Review: Shawarma King in University City
Nestled on a side street just off The Delmar Loop, Shawarma King’s sunny, laid-back atmosphere is the perfect setting for a lunch of fresh Middle Eastern fare. Spits of succulent, slow-roasted meats are visible behind the counter, and the sound of sharpening carving knives provides a lively soundtrack. Enticing cafes like this can be found along city streets all over the world – you could just as easily be in Istanbul, London or Amman as in St. Louis. In other words: This is legit.
Shawarma and Rice
Middle Eastern cuisine excels at using spices and sauces to elevate humble ingredients to sublime effect. Exhibit A: Shawarma King’s namesake dish. The meat – either chicken, beef or a combo – is bathed overnight in a vinegar-based house marinade laced with 17 hand-ground spices. Slow roasted and carved off the spit in thin slices, the meat is deeply flavorful and tender. Shawarma may be the star, but the bit players shine bright, too: soft, fluffy rice flavored with a medley of aromatic spices and a bright, crisp Arabic salad of diced tomatoes, cucumber and parsley with lemon juice and olive oil. While the shawarma was perfect on two visits, on one it was a tad dry – a small complaint remedied by the accompanying creamy tahini-garlic sauce.
Four years ago, I ate a transcendent wrap in London’s Borough Market that ruined all other falafel sandwiches for me. I’m happy to report my new favorite is a little closer to home. Shawarma King’s version starts with superior, freshly fried falafel. Crispy exteriors give way to soft, herbaceous clouds of perfection. The falafel, layered with pickles, cucumber and tomatoes and dressed with a drizzle of tahini and lemon juice, are wrapped snugly in a fresh pita, grilled for a little crunch. For an extra $2.50, you can add fries. Do it – crisp, salty and piping hot, they’re beyond delicious dipped into Shawarma King’s garlic sauce.

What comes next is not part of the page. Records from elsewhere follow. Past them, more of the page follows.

/-- The state of a guarantee: 0 none, 1 honoured, 2 breached. One with a rate that no evaluation has breached is honoured, also a
rate that BOOT loaded (R269, R270). -/
def State.gState (s : State) (i ext n : Nat) : Nat :=
  if s.gRate i ext n = 0 then 0
  else if (if n = 16 then s.objX 0x7110_07 i ext else s.qobj 0x7100_0B (schedQ i ext n)) = 2 then 2
  else 1

/-- Set the state of a guarantee. -/
def State.setGState (s : State) (i ext n v : Nat) : State :=
  if n = 16 then s.setObjX 0x7110_07 i ext v else s.setQobj 0x7100_0B (schedQ i ext n) v

/-! Scheduling (R257 to R261). -/

/-- The first frame of a queue that no staged or launched burst holds whole. -/
def QueueSt.head? (x : QueueSt) : Option QFrame := x.frames.find? fun f => decide (f.staged < f.data.length)

/-- The cost of `n` bytes at a scheduler, L + O (R257). -/
def State.cost (s : State) (i ext n : Nat) : Nat := ((n : Int) + toSigned 8 (s.objX 0x7110_01 i ext)).toNat

/-- Whether a frame of `n` bytes of a client queue goes cut-through (R215). -/
def State.cutThrough (s : State) (p i n : Nat) : Bool :=
  s.obj 0x5002_01 p == 1 && (s.obj 0x5003_02 p).testBit i && decide (256 < n)

/-- The length by which a frame of `n` bytes is picked: the port maximum for a cut-through frame, whose length is not known
then (R257). -/
def State.pickLength (s : State) (q : QRef) (n : Nat) : Nat :=
  if q.inst < 0x80 ∧ s.cutThrough (q.inst / 16) (q.inst % 16) n then s.obj 0x5000_02 (q.inst / 16) else n

/-- cost(head(q)), 0 for an empty queue: what the pick tests (R257, R259). -/
def State.headCost (s : State) (q : QRef) : Nat :=
  match (s.queue q).head? with
  | none => 0
  | some f => s.cost q.sched q.ext (s.pickLength q f.data.length)

/-- What the buckets and the deficit have lost once the picked frame has ended, the difference from the pick refunded (R257). -/
def State.headCharge (s : State) (q : QRef) : Nat :=
  match (s.queue q).head? with
  | none => 0
  | some f => s.cost q.sched q.ext (min f.data.length (s.pickLength q f.data.length))

/-- Charge a picked frame to its queue's shaper and, outside upstream allocations, to the aggregate shaper.
A disabled shaper is not charged. -/
def State.chargeShapers (s : State) (q : QRef) (cost : Nat) : State :=
  let x := s.queue q
  let s := if s.qobj 0x7100_05 q = 0 then s else
    s.setQueue q { x with shaper := bucketCharge x.shaper (s.qobj 0x7100_05 q) (s.qobj 0x7100_06 q)
                                      s.time.st cost }
  if q.upstream ∨ s.obj 0x7110_02 q.sched = 0 then s else
    let y := s.sched q.sched 0
    s.setSched q.sched 0 { y with agg := bucketCharge y.agg (s.obj 0x7110_02 q.sched)
                                           (s.obj 0x7110_03 q.sched) s.time.st cost }

/-- The end of a weighted round: each weighted queue gains its quantum (R259). -/
def State.endRound (s : State) (qs : Nat → QRef) : State :=
  (those 16 (fun i => decide (4 ≤ i))).foldl (fun t i =>
    let q := qs i
    let x := t.queue q
    let cap := max (t.qobj 0x7100_02 q) (t.headCost q)
    t.setQueue q { x with deficit := min (x.deficit + 512 * t.qobj 0x7100_01 q) cap }) s

/-- The weighted pass, from the scheduler's pointer on (R259). -/
def weightedPass (qs : Nat → QRef) (elig : Nat → Bool) (i ext : Nat) : Nat → State → State × Option Nat
  | 0, s => (s, none)
  | n + 1, s =>
    let y := s.sched i ext
    let q := qs y.ptr
    let x := s.queue q
    let c := s.headCost q
    if elig y.ptr ∧ c ≤ x.deficit then
      ((s.setQueue q { x with deficit := x.deficit - s.headCharge q }).chargeShapers q (s.headCharge q), some y.ptr)
    else
      let p := if y.ptr = 15 then 4 else y.ptr + 1
      let t := s.setSched i ext { y with ptr := p }
      weightedPass qs elig i ext n (if p = 4 then t.endRound qs else t)

/-- The queue chosen among the scheduler's 16, with its charges made (R259). -/
def State.pickQueue (s : State) (qs : Nat → QRef) (elig : Nat → Bool) (i ext : Nat) : State × Option Nat :=
  match (List.range 4).find? elig with
  | some n => (s.chargeShapers (qs n) (s.headCharge (qs n)), some n)
  | none =>
    let weighted := those 16 fun n => decide (4 ≤ n) && elig n
    match weighted.find? fun n => s.gState i ext n == 1 && decide (0 ≤ s.commitLevel (qs n)) with
    | some n =>
      let q := qs n
      let x := s.queue q
      let c := s.headCharge q
      let x := { x with commit := bucketCharge x.commit (s.qobj 0x7100_03 q) (s.qobj 0x7100_04 q)
                                    s.time.st c }
      ((s.setQueue q x).chargeShapers q c, some n)
    | none =>
      if weighted = [] then (s, none)
      else
        let longest := (weighted.map fun n => s.headCost (qs n)).foldl max 0
        weightedPass qs elig i ext (12 * (longest / 512 + 3)) s

/-- pick (R259), which wakes the traffic manager for the frame it takes (R365). -/
def State.pick (s : State) (qs : Nat → QRef) (elig : Nat → Bool) (i ext : Nat) : State × Option Nat :=
  let x := s.pickQueue qs elig i ext
  (if x.2.isSome then x.1.touchPlane else x.1, x.2)

/-! Guarantees (R267 to R270). -/

/-- Blocks per multiframe of the effective grant of an allocation (R268). -/
def State.effectiveGrant (s : State) (alloc : Nat) : Nat :=
  let declared := s.objX 0x7500_03 0 alloc
  let w := s.obj0 0x7500_05
  let m := (s.sched 9 alloc).measured.take w
  if s.obj0 0x7500_06 = 1 ∧ w ≤ m.length then min declared (m.foldl (· + ·) 0 / w) else declared

/-- The data rate of a port mode in kbit/s (R268). -/
def portRate : Nat → Nat
  | 1 => 25000000 | 2 => 50000000 | 3 => 100000000 | 4 => 200000000 | _ => 0

/-- The capacity of a scheduler in kbit/s (R268). -/
def State.capacity (s : State) (i ext : Nat) : Nat :=
  if i = 9 then 64 * s.effectiveGrant ext
  else
    let base := if i = 8 then 30000000 else portRate (s.obj 0x5000_01 i)
    let agg := s.obj 0x7110_02 i
    if agg = 0 then base else min base agg

/-- The sum of a scheduler's commitments, honoured or breached (0x7110.06, R269). -/
def State.committedSum (s : State) (i ext : Nat) : Nat :=
  ((List.range 16).map fun n => s.qobj 0x7100_03 (schedQ i ext n)).foldl (· + ·) 0 +
    s.objX 0x7110_04 i ext

/-- The gate record of a port. -/
def State.gate (s : State) (p : Nat) : GateSt := Tab.read (fun _ => {}) s.tm.gates p

/-- Change the gate record of a port. -/
def State.setGate (s : State) (p : Nat) (x : GateSt) : State :=
  { s with tm := { s.tm with gates := Tab.write (fun _ => {}) s.tm.gates p x } }

/-- Gate entry fields (R262): whether queue `i` is open, the operation, the interval. -/
def entryOpen (e i : Nat) : Bool := e.testBit (48 + i)

/-- The intervals of a list within its cycle: cut at the cycle's end, the last extended to it (R263). -/
def gateSpans (cycle : Nat) : List Nat → Nat → List (Nat × Nat)
  | [], _ => []
  | [e], used => if used < cycle then [(e, cycle - used)] else []
  | e :: r, used =>
    let len := bits e 31 0
    if cycle ≤ used then []
    else if cycle ≤ used + len then [(e, cycle - used)]
    else (e, len) :: gateSpans cycle r (used + len)

/-- Whether some entry of a list closes queue `i`. -/
def GateList.gates (g : GateList) (i : Nat) : Bool := g.enable && g.entries.any fun e => !entryOpen e i

/-- The nanoseconds of a cycle in which a list holds queue `i` open. -/
def GateList.openTime (g : GateList) (i : Nat) : Nat :=
  ((gateSpans g.cycle g.entries 0).map fun p => if entryOpen p.1 i then p.2 else 0).foldl (· + ·) 0

/-- Whether queue `n` of a scheduler has its committed rate in level 1 (R267). -/
def State.levelOne (s : State) (i n : Nat) : Bool :=
  decide (n < 4) || (decide (i < 8) && (s.gate i).oper.gates n)

/-- The guarantees of a scheduler in rising precedence: the floor (16), then the commitments of level 2 and of
level 1, each from the highest queue number (R267). -/
def State.breachOrder (s : State) (i : Nat) : List Nat :=
  let down := (List.range 16).reverse
  16 :: (down.filter (fun n => !s.levelOne i n) ++ down.filter (s.levelOne i))

/-- The sum of a scheduler's honoured commitments. -/
def State.honouredSum (s : State) (i ext : Nat) : Nat :=
  ((List.range 17).map fun n => if s.gState i ext n = 1 then s.gRate i ext n else 0).foldl (· + ·) 0

/-- The level of a guarantee (R267). -/
def State.gLevel (s : State) (i n : Nat) : Nat := if n = 16 then 3 else if s.levelOne i n then 1 else 2

/-- The items of events 0x0703 and 0x0704. -/
def State.gItems (s : State) (i ext n : Nat) : List EvItem :=
  [.byte i, .byte n, .byte (s.gLevel i n), .num (s.gRate i ext n), .num (s.capacity i ext)]

/-- breach g (R270). -/
def State.breach (s : State) (i ext n : Nat) : State :=
  let t := ((s.setGState i ext n 2).count0 0x7500_01).raise 0x0703 (s.gItems i ext n)
  t.setSched i ext { t.sched i ext with fits := 0 }

/-- restore g (R270). -/
def State.restore (s : State) (i ext n : Nat) : State :=
  let t := ((s.setGState i ext n 1).count0 0x7500_02).raise 0x0704 (s.gItems i ext n)
  t.setSched i ext { t.sched i ext with fits := 0 }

The highlight of parties is the ubiquitous groaning table of dips and finger food, and Shawarma King’s Veg Platter is a miniature of my dream party spread: Smooth hummus and smoky baba ghanoush, both topped with a pour of fruity olive oil and a dusting of puckery sumac, share the stage with savory falafel. Zesty tabbouleh and a few warak inab (grape leaves wrapped around creamy, herb-flecked rice and dressed in lemon and sumac) lighten things up. Each element is perfectly executed – even the accompanying pita is a dream – chewy, flavorful and an ideal vehicle for scooping up the delectable dips. The whole is utterly addictive in its variety of tastes and textures, but you could also order any of the elements as a standalone dish. The different varieties of hummus, especially the mosabaha that comes dressed in a special lemon sauce, are some of the best I’ve ever tasted. At only $9, the Veg Platter is the ideal way to sample a smattering of the best Shawarma King has to offer.
The service was attentive but a little slow during busier times, which might irk diners looking for an in-and-out option. I’d argue, though, that the restaurant’s commitment to house-made, fresh cuisine is worth a little wait. Along the same lines, a few menu items were unavailable on one visit.